Four months after the collapse, I turned nineteen. We almost didn't celebrate it - I didn't want to celebrate it because we needed the supplies - but my friend Pinkie insisted that we "lift our spirits." So with the generators humming and the music kept at a minimum, they baked me a cake with whatever they could get their hands on, and told me to make a wish.

I only wished I could wake up from the nightmare.

But if I did, I likely would never have met Dash.

I knew who Dash was. One of the more popular girls in Canterlot High, an athletic runner with potential - lots of it. She was slacking off in classes, but always pulled through in the end. It was not long after I met her for the first time at that party that I fell in love with her truly and wanted to know more about her.

She strove to become a member of the Wonderbolts, an athletic group that made trips around the world to compete and win, win, win. It had been her goal since she was a young child.

On the first day of the riots, she was in the middle of the city, initially training at a professional studio to compete with a nearby academy.

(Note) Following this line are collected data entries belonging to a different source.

/-! ### `State.landed` -/

@[simp] theorem State.landed_cfg (r : Reg) (v : Word) (s : State) : (s.landed r v).cfg = s.cfg := by
  unfold State.landed; split <;> simp
@[simp] theorem State.landed_ph (r : Reg) (v : Word) (s : State) : (s.landed r v).ph = s.ph := by
  unfold State.landed; split <;> simp
@[simp] theorem State.landed_q (r : Reg) (v : Word) (s : State) : (s.landed r v).q = s.q := by
  unfold State.landed; split <;> simp
@[simp] theorem State.landed_k (r : Reg) (v : Word) (s : State) : (s.landed r v).k = s.k := by
  unfold State.landed; split <;> simp
@[simp] theorem State.landed_cnt (r : Reg) (v : Word) (s : State) : (s.landed r v).cnt = s.cnt := by
  unfold State.landed; split <;> simp
@[simp] theorem State.landed_res (r : Reg) (v : Word) (s : State) : (s.landed r v).res = s.res := by
  unfold State.landed; split <;> simp
@[simp] theorem State.landed_req (r : Reg) (v : Word) (s : State) : (s.landed r v).req = s.req := by
  unfold State.landed; split <;> simp
@[simp] theorem State.landed_tainted (r : Reg) (v : Word) (s : State) : (s.landed r v).tainted = s.tainted := by
  unfold State.landed; split <;> simp
@[simp] theorem State.landed_probed (r : Reg) (v : Word) (s : State) : (s.landed r v).probed = s.probed := by
  unfold State.landed; split <;> simp
@[simp] theorem State.landed_sectorSize (r : Reg) (v : Word) (s : State) : (s.landed r v).sectorSize = s.sectorSize := by
  unfold State.landed; split <;> simp
@[simp] theorem State.landed_flashSize (r : Reg) (v : Word) (s : State) : (s.landed r v).flashSize = s.flashSize := by
  unfold State.landed; split <;> simp
@[simp] theorem State.landed_sectors (r : Reg) (v : Word) (s : State) : (s.landed r v).sectors = s.sectors := by
  unfold State.landed; split <;> simp
@[simp] theorem State.landed_cacheOn (r : Reg) (v : Word) (s : State) : (s.landed r v).cacheOn = s.cacheOn := by
  unfold State.landed; split <;> simp
@[simp] theorem State.landed_dev (r : Reg) (v : Word) (s : State) : (s.landed r v).dev = s.dev := by
  unfold State.landed; split <;> simp
@[simp] theorem State.landed_host (r : Reg) (v : Word) (s : State) : (s.landed r v).host = s.host := by
  unfold State.landed; split <;> simp
@[simp] theorem State.landed_trace (r : Reg) (v : Word) (s : State) : (s.landed r v).trace = s.trace := by
  unfold State.landed; split <;> simp

/-! ### `State.lost` -/

@[simp] theorem State.lost_cfg (r : Reg) (v : Word) (s : State) : (s.lost r v).cfg = s.cfg := by
  unfold State.lost; split <;> rfl
@[simp] theorem State.lost_ph (r : Reg) (v : Word) (s : State) : (s.lost r v).ph = s.ph := by
  unfold State.lost; split <;> rfl
@[simp] theorem State.lost_q (r : Reg) (v : Word) (s : State) : (s.lost r v).q = s.q := by
  unfold State.lost; split <;> rfl
@[simp] theorem State.lost_k (r : Reg) (v : Word) (s : State) : (s.lost r v).k = s.k := by
  unfold State.lost; split <;> rfl
@[simp] theorem State.lost_cnt (r : Reg) (v : Word) (s : State) : (s.lost r v).cnt = s.cnt := by
  unfold State.lost; split <;> rfl
@[simp] theorem State.lost_res (r : Reg) (v : Word) (s : State) : (s.lost r v).res = s.res := by
  unfold State.lost; split <;> rfl
@[simp] theorem State.lost_req (r : Reg) (v : Word) (s : State) : (s.lost r v).req = s.req := by
  unfold State.lost; split <;> rfl
@[simp] theorem State.lost_tainted (r : Reg) (v : Word) (s : State) : (s.lost r v).tainted = s.tainted := by
  unfold State.lost; split <;> rfl
@[simp] theorem State.lost_probed (r : Reg) (v : Word) (s : State) : (s.lost r v).probed = s.probed := by
  unfold State.lost; split <;> rfl
@[simp] theorem State.lost_sectorSize (r : Reg) (v : Word) (s : State) : (s.lost r v).sectorSize = s.sectorSize := by
  unfold State.lost; split <;> rfl
@[simp] theorem State.lost_flashSize (r : Reg) (v : Word) (s : State) : (s.lost r v).flashSize = s.flashSize := by
  unfold State.lost; split <;> rfl
@[simp] theorem State.lost_sectors (r : Reg) (v : Word) (s : State) : (s.lost r v).sectors = s.sectors := by
  unfold State.lost; split <;> rfl
@[simp] theorem State.lost_issued (r : Reg) (v : Word) (s : State) : (s.lost r v).issued = s.issued := by
  unfold State.lost; split <;> rfl
@[simp] theorem State.lost_cacheOn (r : Reg) (v : Word) (s : State) : (s.lost r v).cacheOn = s.cacheOn := by
  unfold State.lost; split <;> rfl
@[simp] theorem State.lost_dev (r : Reg) (v : Word) (s : State) : (s.lost r v).dev = s.dev := by
  unfold State.lost; split <;> rfl
@[simp] theorem State.lost_env (r : Reg) (v : Word) (s : State) : (s.lost r v).env = s.env := by
  unfold State.lost; split <;> rfl
@[simp] theorem State.lost_host (r : Reg) (v : Word) (s : State) : (s.lost r v).host = s.host := by
  unfold State.lost; split <;> rfl
@[simp] theorem State.lost_trace (r : Reg) (v : Word) (s : State) : (s.lost r v).trace = s.trace := by
  unfold State.lost; split <;> rfl

/-! ### `State.complete` -/

@[simp] theorem State.complete_cfg (s : State) : (s.complete).cfg = s.cfg := by
  unfold State.complete; split <;> rfl
@[simp] theorem State.complete_ph (s : State) : (s.complete).ph = s.ph := by
  unfold State.complete; split <;> rfl
@[simp] theorem State.complete_q (s : State) : (s.complete).q = s.q := by
  unfold State.complete; split <;> rfl
@[simp] theorem State.complete_k (s : State) : (s.complete).k = s.k := by
  unfold State.complete; split <;> rfl
@[simp] theorem State.complete_cnt (s : State) : (s.complete).cnt = s.cnt := by
  unfold State.complete; split <;> rfl
@[simp] theorem State.complete_res (s : State) : (s.complete).res = s.res := by
  unfold State.complete; split <;> rfl
@[simp] theorem State.complete_req (s : State) : (s.complete).req = s.req := by
  unfold State.complete; split <;> rfl
@[simp] theorem State.complete_tainted (s : State) : (s.complete).tainted = s.tainted := by
  unfold State.complete; split <;> rfl
@[simp] theorem State.complete_probed (s : State) : (s.complete).probed = s.probed := by
  unfold State.complete; split <;> rfl
@[simp] theorem State.complete_sectorSize (s : State) : (s.complete).sectorSize = s.sectorSize := by
  unfold State.complete; split <;> rfl
@[simp] theorem State.complete_flashSize (s : State) : (s.complete).flashSize = s.flashSize := by
  unfold State.complete; split <;> rfl
@[simp] theorem State.complete_sectors (s : State) : (s.complete).sectors = s.sectors := by
  unfold State.complete; split <;> rfl
@[simp] theorem State.complete_regs (s : State) : (s.complete).regs = s.regs := by
  unfold State.complete; split <;> rfl
@[simp] theorem State.complete_issued (s : State) : (s.complete).issued = s.issued := by
  unfold State.complete; split <;> rfl
@[simp] theorem State.complete_cacheOn (s : State) : (s.complete).cacheOn = s.cacheOn := by
  unfold State.complete; split <;> rfl
@[simp] theorem State.complete_host (s : State) : (s.complete).host = s.host := by
  unfold State.complete; split <;> rfl
@[simp] theorem State.complete_trace (s : State) : (s.complete).trace = s.trace := by
  unfold State.complete; split <;> rfl

/-! ### `State.finishBusy` -/

@[simp] theorem State.finishBusy_cfg (s : State) : (s.finishBusy).cfg = s.cfg := by
  simp [State.finishBusy]
@[simp] theorem State.finishBusy_ph (s : State) : (s.finishBusy).ph = s.ph := by
  simp [State.finishBusy]
@[simp] theorem State.finishBusy_q (s : State) : (s.finishBusy).q = s.q := by
  simp [State.finishBusy]
@[simp] theorem State.finishBusy_k (s : State) : (s.finishBusy).k = s.k := by
  simp [State.finishBusy]
@[simp] theorem State.finishBusy_cnt (s : State) : (s.finishBusy).cnt = s.cnt := by
  simp [State.finishBusy]
@[simp] theorem State.finishBusy_res (s : State) : (s.finishBusy).res = s.res := by
  simp [State.finishBusy]
@[simp] theorem State.finishBusy_req (s : State) : (s.finishBusy).req = s.req := by
  simp [State.finishBusy]
@[simp] theorem State.finishBusy_tainted (s : State) : (s.finishBusy).tainted = s.tainted := by
  simp [State.finishBusy]
@[simp] theorem State.finishBusy_probed (s : State) : (s.finishBusy).probed = s.probed := by
  simp [State.finishBusy]
@[simp] theorem State.finishBusy_sectorSize (s : State) : (s.finishBusy).sectorSize = s.sectorSize := by
  simp [State.finishBusy]
@[simp] theorem State.finishBusy_flashSize (s : State) : (s.finishBusy).flashSize = s.flashSize := by
  simp [State.finishBusy]
@[simp] theorem State.finishBusy_sectors (s : State) : (s.finishBusy).sectors = s.sectors := by
  simp [State.finishBusy]
@[simp] theorem State.finishBusy_issued (s : State) : (s.finishBusy).issued = s.issued := by
  simp [State.finishBusy]
@[simp] theorem State.finishBusy_cacheOn (s : State) : (s.finishBusy).cacheOn = s.cacheOn := by
  simp [State.finishBusy]
@[simp] theorem State.finishBusy_host (s : State) : (s.finishBusy).host = s.host := by
  simp [State.finishBusy]
@[simp] theorem State.finishBusy_trace (s : State) : (s.finishBusy).trace = s.trace := by
  simp [State.finishBusy]

/-! ### `State.tickBusy` -/

@[simp] theorem State.tickBusy_cfg (r : Reg) (s : State) : (s.tickBusy r).cfg = s.cfg := by
  unfold State.tickBusy; split; dsimp only; split <;> simp; rfl
@[simp] theorem State.tickBusy_ph (r : Reg) (s : State) : (s.tickBusy r).ph = s.ph := by
  unfold State.tickBusy; split; dsimp only; split <;> simp; rfl
@[simp] theorem State.tickBusy_q (r : Reg) (s : State) : (s.tickBusy r).q = s.q := by
  unfold State.tickBusy; split; dsimp only; split <;> simp; rfl
@[simp] theorem State.tickBusy_k (r : Reg) (s : State) : (s.tickBusy r).k = s.k := by
  unfold State.tickBusy; split; dsimp only; split <;> simp; rfl
@[simp] theorem State.tickBusy_cnt (r : Reg) (s : State) : (s.tickBusy r).cnt = s.cnt := by
  unfold State.tickBusy; split; dsimp only; split <;> simp; rfl
@[simp] theorem State.tickBusy_res (r : Reg) (s : State) : (s.tickBusy r).res = s.res := by
  unfold State.tickBusy; split; dsimp only; split <;> simp; rfl
@[simp] theorem State.tickBusy_req (r : Reg) (s : State) : (s.tickBusy r).req = s.req := by
  unfold State.tickBusy; split; dsimp only; split <;> simp; rfl
@[simp] theorem State.tickBusy_tainted (r : Reg) (s : State) : (s.tickBusy r).tainted = s.tainted := by
  unfold State.tickBusy; split; dsimp only; split <;> simp; rfl
@[simp] theorem State.tickBusy_probed (r : Reg) (s : State) : (s.tickBusy r).probed = s.probed := by
  unfold State.tickBusy; split; dsimp only; split <;> simp; rfl
@[simp] theorem State.tickBusy_sectorSize (r : Reg) (s : State) : (s.tickBusy r).sectorSize = s.sectorSize := by
  unfold State.tickBusy; split; dsimp only; split <;> simp; rfl
@[simp] theorem State.tickBusy_flashSize (r : Reg) (s : State) : (s.tickBusy r).flashSize = s.flashSize := by
  unfold State.tickBusy; split; dsimp only; split <;> simp; rfl
@[simp] theorem State.tickBusy_sectors (r : Reg) (s : State) : (s.tickBusy r).sectors = s.sectors := by
  unfold State.tickBusy; split; dsimp only; split <;> simp; rfl
@[simp] theorem State.tickBusy_issued (r : Reg) (s : State) : (s.tickBusy r).issued = s.issued := by
  unfold State.tickBusy; split; dsimp only; split <;> simp; rfl
@[simp] theorem State.tickBusy_cacheOn (r : Reg) (s : State) : (s.tickBusy r).cacheOn = s.cacheOn := by
  unfold State.tickBusy; split; dsimp only; split <;> simp; rfl
@[simp] theorem State.tickBusy_host (r : Reg) (s : State) : (s.tickBusy r).host = s.host := by
  unfold State.tickBusy; split; dsimp only; split <;> simp; rfl
@[simp] theorem State.tickBusy_trace (r : Reg) (s : State) : (s.tickBusy r).trace = s.trace := by
  unfold State.tickBusy; split; dsimp only; split <;> simp; rfl
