section
variable {s : State} {i : Instr} {es : List Elem} {a v : Word} {ws : List RegWrite} {d : Draw}
  {ds : List Draw} (hd : Driven s) (hq : s.q = .ins i :: es) (hw : Writing i ((a, v) :: ws) s)
  (ha : Answered s d ds)
include hd hq hw ha

/-- A write that answers ok leaves the other writes to be made (R182 to R184). -/
theorem Writing.step_ok (hok : d.ok = true) :
    ∃ t, EngineStep s t [.w a v] ds ∧ t.q = s.q ∧ Writing i ws t := by
  have hmode : (s.env.next ds).mode = .oracle := ha.1
  have hturn := hw.turn
  cases hw with
  | addr hp haddr hws =>
    obtain ⟨⟨rfl, rfl⟩, rfl⟩ := by simpa using hws
    have hstep := step_addr hq hp haddr
    rw [ha.addrStep_ok hok] at hstep
    exact ⟨_, ⟨hturn, hstep, hmode, rfl, rfl⟩, rfl,
      writing_payload rfl rfl fun hpay => if_pos hpay⟩
  | buf hp hk hws =>
    rw [drop_stage hk] at hws
    obtain ⟨⟨rfl, rfl⟩, rfl⟩ := by simpa using hws
    have hstep := step_buf hq hp hk
    rw [ha.bufStep_ok hok hp] at hstep
    exact ⟨_, ⟨hturn, hstep, hmode, rfl, rfl⟩, rfl, writing_next_word rfl hk rfl rfl⟩
  | issue hp hws =>
    obtain ⟨⟨rfl, rfl⟩, rfl⟩ := by simpa [commandWrite] using hws
    have hstep := hd.step_issue hq hp
    rw [ha.issueStep_ok hok, ha.write_command_ok hok (encIns_act hd.cfg (hd.head_wf hq))] at hstep
    exact ⟨_, ⟨hturn, hstep, hmode, rfl, rfl⟩, rfl, .wait rfl rfl rfl⟩
  | wait hp hc hws => cases hws

/-- A write that answers not ok ends the operation (R310). -/
theorem Writing.step_fail (hok : d.ok = false) :
    ∃ t, EngineStep s t [.wFail a v] ds ∧ t.ph = .done ∧ t.res = .transport := by
  have hstep : ∃ r, r.address s.cfg = a ∧ step s = .next ((s.writeReg r v).2.raise .transport) := by
    cases hw with
    | addr hp haddr hws =>
      obtain ⟨⟨rfl, rfl⟩, -⟩ := by simpa using hws
      rw [step_addr hq hp haddr, ha.addrStep_fail hok]
      exact ⟨.addr, rfl, rfl⟩
    | buf hp hk hws =>
      rw [drop_stage hk] at hws
      obtain ⟨⟨rfl, rfl⟩, -⟩ := by simpa using hws
      rw [step_buf hq hp hk, ha.bufStep_fail hok]
      exact ⟨.buf s.k, rfl, rfl⟩
    | issue hp hws =>
      obtain ⟨⟨rfl, rfl⟩, -⟩ := by simpa [commandWrite] using hws
      rw [hd.step_issue hq hp, ha.issueStep_fail hok]
      exact ⟨.cmd, rfl, rfl⟩
    | wait hp hc hws => cases hws
  obtain ⟨r, rfl, hstep⟩ := hstep
  obtain ⟨htrace, henv⟩ := ha.raise_writeReg_fail hok r v
  exact ⟨_, ⟨hw.turn, hstep, by rw [henv]; exact ha.1, htrace, by rw [henv]; rfl⟩, rfl, rfl⟩

end

/-- The wait of the head of the queue begins (R184). -/
structure WaitBegins (q : List Elem) (s : State) : Prop where
  q : s.q = q
  ph : s.ph = .wait
  cnt : s.cnt = 0

/-- The steps follow a list of register writes (R187). -/
theorem performs_writes {i : Instr} {es : List Elem} {ws : List RegWrite} {s : State} {x : Run}
    (hd : Driven s) (hq : s.q = .ins i :: es) (hw : Writing i ws s)
    (hx : writesRun ws s.env.tape = some x) : Performs s x (WaitBegins (.ins i :: es)) := by
  induction ws generalizing s x with
  | nil =>
    cases hx
    cases hw with
    | wait hp hc => exact .nothing hd ⟨hq, hp, hc⟩
    | addr _ _ hws => cases hws
    | buf _ _ hws => simp at hws
    | issue _ hws => cases hws
  | cons w ws ih =>
    obtain ⟨a, v⟩ := w
    cases htape : s.env.tape with
    | nil => simp [htape, writesRun] at hx
    | cons d ds =>
      have ha : Answered s d ds := ⟨hd.mode, htape⟩
      rw [htape, writesRun] at hx
      split at hx
      · obtain ⟨y, hy, rfl⟩ := Option.map_eq_some_iff.mp hx
        obtain ⟨t, hs, hqt, hwt⟩ := hw.step_ok hd hq ha ‹_›
        exact hs.performs hd fun ht _ _ => ih ht (hqt.trans hq) hwt (hs.tape ▸ hy)
      · cases hx
        obtain ⟨t, hs, hp, hr⟩ := hw.step_fail hd hq ha (Bool.not_eq_true _ ▸ ‹_›)
        exact hs.performs_abort hd hp hr (by simp) _

/-! ### The wait of an element -/

/-- The operation stands at the elements `es`: the first has just begun, or there is none and the operation
has ended OK (R181, R185). -/
inductive StandsAt : List Elem → State → Prop where
  | ended {s : State} (hp : s.ph = .done) (hr : s.res = .ok) : StandsAt [] s
  | begun {e : Elem} {es : List Elem} (u : State) (hq : u.q = e :: es) : StandsAt (e :: es) u.begin

theorem standsAt_begin {u : State} (hq : u.q ≠ []) : StandsAt u.q u.begin := by
  cases h : u.q with
  | nil => exact absurd h hq
  | cons e es => exact .begun u h

/-- The end of an element leads to the rest of the queue (R185). -/
theorem standsAt_finishHead (s : State) : StandsAt s.q.tail s.finishHead := by
  obtain ⟨hq, he⟩ | ⟨hq, he⟩ := finishHead_cases s <;> rw [he]
  · rw [hq]
    exact .ended rfl rfl
  · exact standsAt_begin (u := { s.complete with q := s.q.tail }) hq

@[simp] theorem State.complete_mode (s : State) : s.complete.env.mode = s.env.mode := by
  unfold State.complete
  split <;> rfl

@[simp] theorem State.complete_tape (s : State) : s.complete.env.tape = s.env.tape := by
  unfold State.complete
  split <;> rfl

/-- The end of an element uses no answer. -/
theorem finishHead_answers (s : State) :
    s.finishHead.env.mode = s.env.mode ∧ s.finishHead.env.tape = s.env.tape := by
  obtain ⟨-, he⟩ | ⟨-, he⟩ := finishHead_cases s <;> simp [he]

/-- The signal and the timeout of an element that ends with a wait (R110, R114). -/
def waitOf (c : Cfg) : Elem → Option (Signal × Nat)
  | .ins i => some ((i.ins c).pk, (i.ins c).timeout)
  | .poll pk n => some (pk, n)
  | .mfr | .illegal _ => none

/-- In WAIT the step is the wait of the head of the queue (R164). -/
theorem step_wait {s : State} {e : Elem} {es : List Elem} {pk : Signal} {n : Nat} (hp : s.ph = .wait)
    (hq : s.q = e :: es) (hw : waitOf s.cfg e = some (pk, n)) : step s = .next (s.waitStep pk n) := by
  cases e with
  | ins i =>
    cases hw
    exact (stepRunsTheHead s i es hq (.inr (.inr (.inr hp)))).trans (exec_wait hp)
  | poll =>
    cases hw
    exact step_poll hp hq
  | mfr => cases hw
  | illegal => cases hw

/-- A read uses one answer, whichever it is. -/
theorem Answered.readReg_env {s : State} {d : Draw} {ds : List Draw} (h : Answered s d ds) (r : Reg) :
    (s.readReg r).2.2.env = s.env.next ds := by
  cases hok : d.ok with
  | true => simp [h.read_ok hok]
  | false => simp [h.read_fail hok]
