-- ==== Sys2Proof/Config.lean ====
section
/-! DEFINITION. What an implementation fixes: the algorithms, the byte orders, the kernel ids, the capabilities, and
the parameters of spec/00_scope.md R6 as one record of plain data. The default VALUES of the parameters stand in
Machine/Defaults.lean. NUM_CONTEXTS is not a field here: it is the length of the context array in State (log 1).
No value of this spec is an undefined result of a command that goes on, so there is no opaque free value here. -/

namespace Sys2Proof

/-- R33: the algorithm of a context. -/
inductive Alg where
  | fletcher4
  | sha256
  deriving DecidableEq, Repr

/-- R34: the Fletcher4 word byte order. -/
inductive ByteOrder where
  | little
  | big
  deriving DecidableEq, Repr

/-- R302: the seven kernel ids, in the spec's order 1 to 7. -/
inductive KernelId where
  | scalar
  | simd128x2
  | simd128x4
  | simd256x4
  | simd256x8
  | simd512x8
  | shaNative
  deriving DecidableEq, Repr

/-- R300: the seven host capabilities, in the order of the bits of `caps_in`. -/
inductive Capability where
  | sse2
  | ssse3
  | avx2
  | avx512f
  | avx512bw
  | bmi
  | shaNi
  deriving DecidableEq, Repr

/-- R6 "lane count K | 1, 2, 4 or 8". -/
inductive Lanes where
  | one
  | two
  | four
  | eight
  deriving DecidableEq, Repr

/-- One row of KERNEL_TABLE (R303): the lane count where the kernel serves Fletcher4 (none: it does not serve it),
whether it serves SHA-256, and the capability it requires. -/
structure KernelRow where
  lanes     : Option Lanes
  servesSha : Bool
  requires  : Option Capability
  deriving DecidableEq, Repr

/-- KERNEL_TABLE (R6, R303, R306): the rows of the six optional kernels and the automatic-selection order of each
algorithm, best first. The scalar kernel's row is no parameter: it is mandatory, K = 1, serves both algorithms and
requires nothing (R5, R303). -/
structure KernelTable where
  simd128x2 : KernelRow
  simd128x4 : KernelRow
  simd256x4 : KernelRow
  simd256x8 : KernelRow
  simd512x8 : KernelRow
  shaNative : KernelRow
  orderF4   : List KernelId
  orderSha  : List KernelId
  deriving DecidableEq, Repr

/-- The parameters of one CORE that no command and no reset changes (R6, R54, R462, R468). -/
structure Config where
  validatedMask : BitVec 7
  kernelTable   : KernelTable
  respDepth     : Nat
  deriving DecidableEq, Repr

end Sys2Proof
end

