-- ==== Sys2Proof/Machine/Init.lean ====
section
/-! DEFINITION. INIT (spec/43_commands.md R331): one meaning per row of the opcode table, over one shared operation. -/

namespace Sys2Proof.Machine

/-- R331: the record INIT writes, every field of it: both datapath sets are initialised whichever algorithm is
chosen. -/
def initialContext (alg : Alg) (bo : ByteOrder) (k : KernelId) (warn : Bool) : Context where
  life := .fresh
  alg := alg
  bo := bo
  impl := some k
  warn := warn
  f4 := Quad.zero
  h := initialHash
  buf := []
  count := 0

/-- R331, after the context check: sample, select, write the record, answer with CTXSTAT. -/
def bind (alg : Alg) (bo : ByteOrder) (c : BitVec 4) (req : ImplReq) (s : State) : State :=
  let s := sampleCaps s
  let (k, warn) := select s.cfg s.capsCache alg req
  let x := initialContext alg bo k warn
  respond .ok warn opInit [ctxStat s.cfg x] (s.setCtx c x)

/-- R331: Init(c, alg, bo, req). -/
def execInit (alg : Alg) (bo : ByteOrder) (c : BitVec 4) (req : ImplReq) (s : State) : Result :=
  onContext opInit c s fun _ => .next (bind alg bo c req s)

/-- INIT of a little-endian Fletcher4 context. -/
def execInitF4Le (c : BitVec 4) (req : ImplReq) (s : State) : Result := execInit .fletcher4 .little c req s

/-- INIT of a big-endian Fletcher4 context. -/
def execInitF4Be (c : BitVec 4) (req : ImplReq) (s : State) : Result := execInit .fletcher4 .big c req s

/-- INIT of a SHA-256 context, whose BO is 0 (R34). -/
def execInitSha256 (c : BitVec 4) (req : ImplReq) (s : State) : Result := execInit .sha256 .little c req s

end Sys2Proof.Machine
end

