-- ==== Sys2Proof/Machine/Update.lean ====
section
/-! DEFINITION. UPDATE (spec/43_commands.md R332). -/

namespace Sys2Proof.Machine

/-- R332 Absorb, R310: a run of whole strides goes to the engine that ALG selects. -/
def absorb (cfg : Config) (x : Context) (run : List Byte) : Context :=
  match x.alg with
  | .fletcher4 => { x with f4 := f4AbsorbK (lanesOf cfg x) x.f4 (wordsOf x.bo run) }
  | .sha256 => { x with h := (pieces 64 (run.length / 64) run).foldl shaCompress x.h }

/-- R332, step 1: top up a non-empty buffer and absorb it when it is full. Answers the context and the bytes left. -/
def topUp (cfg : Config) (x : Context) (m : List Byte) : Context × List Byte :=
  if x.buf = [] then (x, m)
  else
    let t := min (stride cfg x - x.buf.length) m.length
    let b := x.buf ++ m.take t
    if b.length = stride cfg x then ({ absorb cfg x b with buf := [] }, m.drop t)
    else ({ x with buf := b }, m.drop t)

/-- R332, step 2: the aligned bulk. Answers the context and the bytes left. -/
def absorbBulk (cfg : Config) (x : Context) (m : List Byte) : Context × List Byte :=
  let q := m.length / stride cfg x
  if 0 < q then (absorb cfg x (m.take (q * stride cfg x)), m.drop (q * stride cfg x)) else (x, m)

/-- R332 with R40, R261: COUNT counts bits for SHA-256 and bytes for Fletcher4, modulo 2^64. -/
def countUp (alg : Alg) (count : DWord) (n : Nat) : DWord :=
  match alg with
  | .fletcher4 => count + BitVec.ofNat 64 n
  | .sha256 => count + BitVec.ofNat 64 (8 * n)

/-- R332: what UPDATE of the bytes `m` makes of a Fresh or Absorbing context. -/
def updateContext (cfg : Config) (x : Context) (m : List Byte) : Context :=
  let (x1, rest1) := topUp cfg x m
  let (x2, rest2) := absorbBulk cfg x1 rest1
  { x2 with buf := x2.buf ++ rest2, count := countUp x.alg x.count m.length, life := .absorbing }

/-- R332: Update(c, n, m), m the n payload bytes (R83). -/
def execUpdate (c : BitVec 4) (n : BitVec 20) (payload : List Word) (s : State) : Result :=
  onContext opUpdate c s fun x => onLive opUpdate x s <|
    .next (respond .ok false opUpdate [] (s.setCtx c (updateContext s.cfg x (payloadBytes n.toNat payload))))

end Sys2Proof.Machine
end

It was strange listening to how she described it. One minute she was running laps with music playing on the speakers, with people acting as they always had...

And the very next minute, she was running through the streets as buildings burned and people were being knocked to the ground and eaten alive. She mentioned how she ran for blocks before she was able to catch her breath at all, and even then, she still kept running, just slower. It took her an hour to make it back home, only to see her parents frantically packing their things before she found out what was going on. Plastered on the news: "RIOT IN CANTERLOT, THIRTEEN OTHER CITIES."

Yes, she was in the city at night. She was running in darkness for half the time. She was lucky not to encounter anybody else.

After a while, she stopped talking about the somber parts of her past and wanted to talk about more uplifting topics, and it was then that I started to truly understand who she was.

A week later, I asked her out, and she said yes. That was two months ago.

I was her first.

Two months later, everything quickly fell apart. And it started with a drop.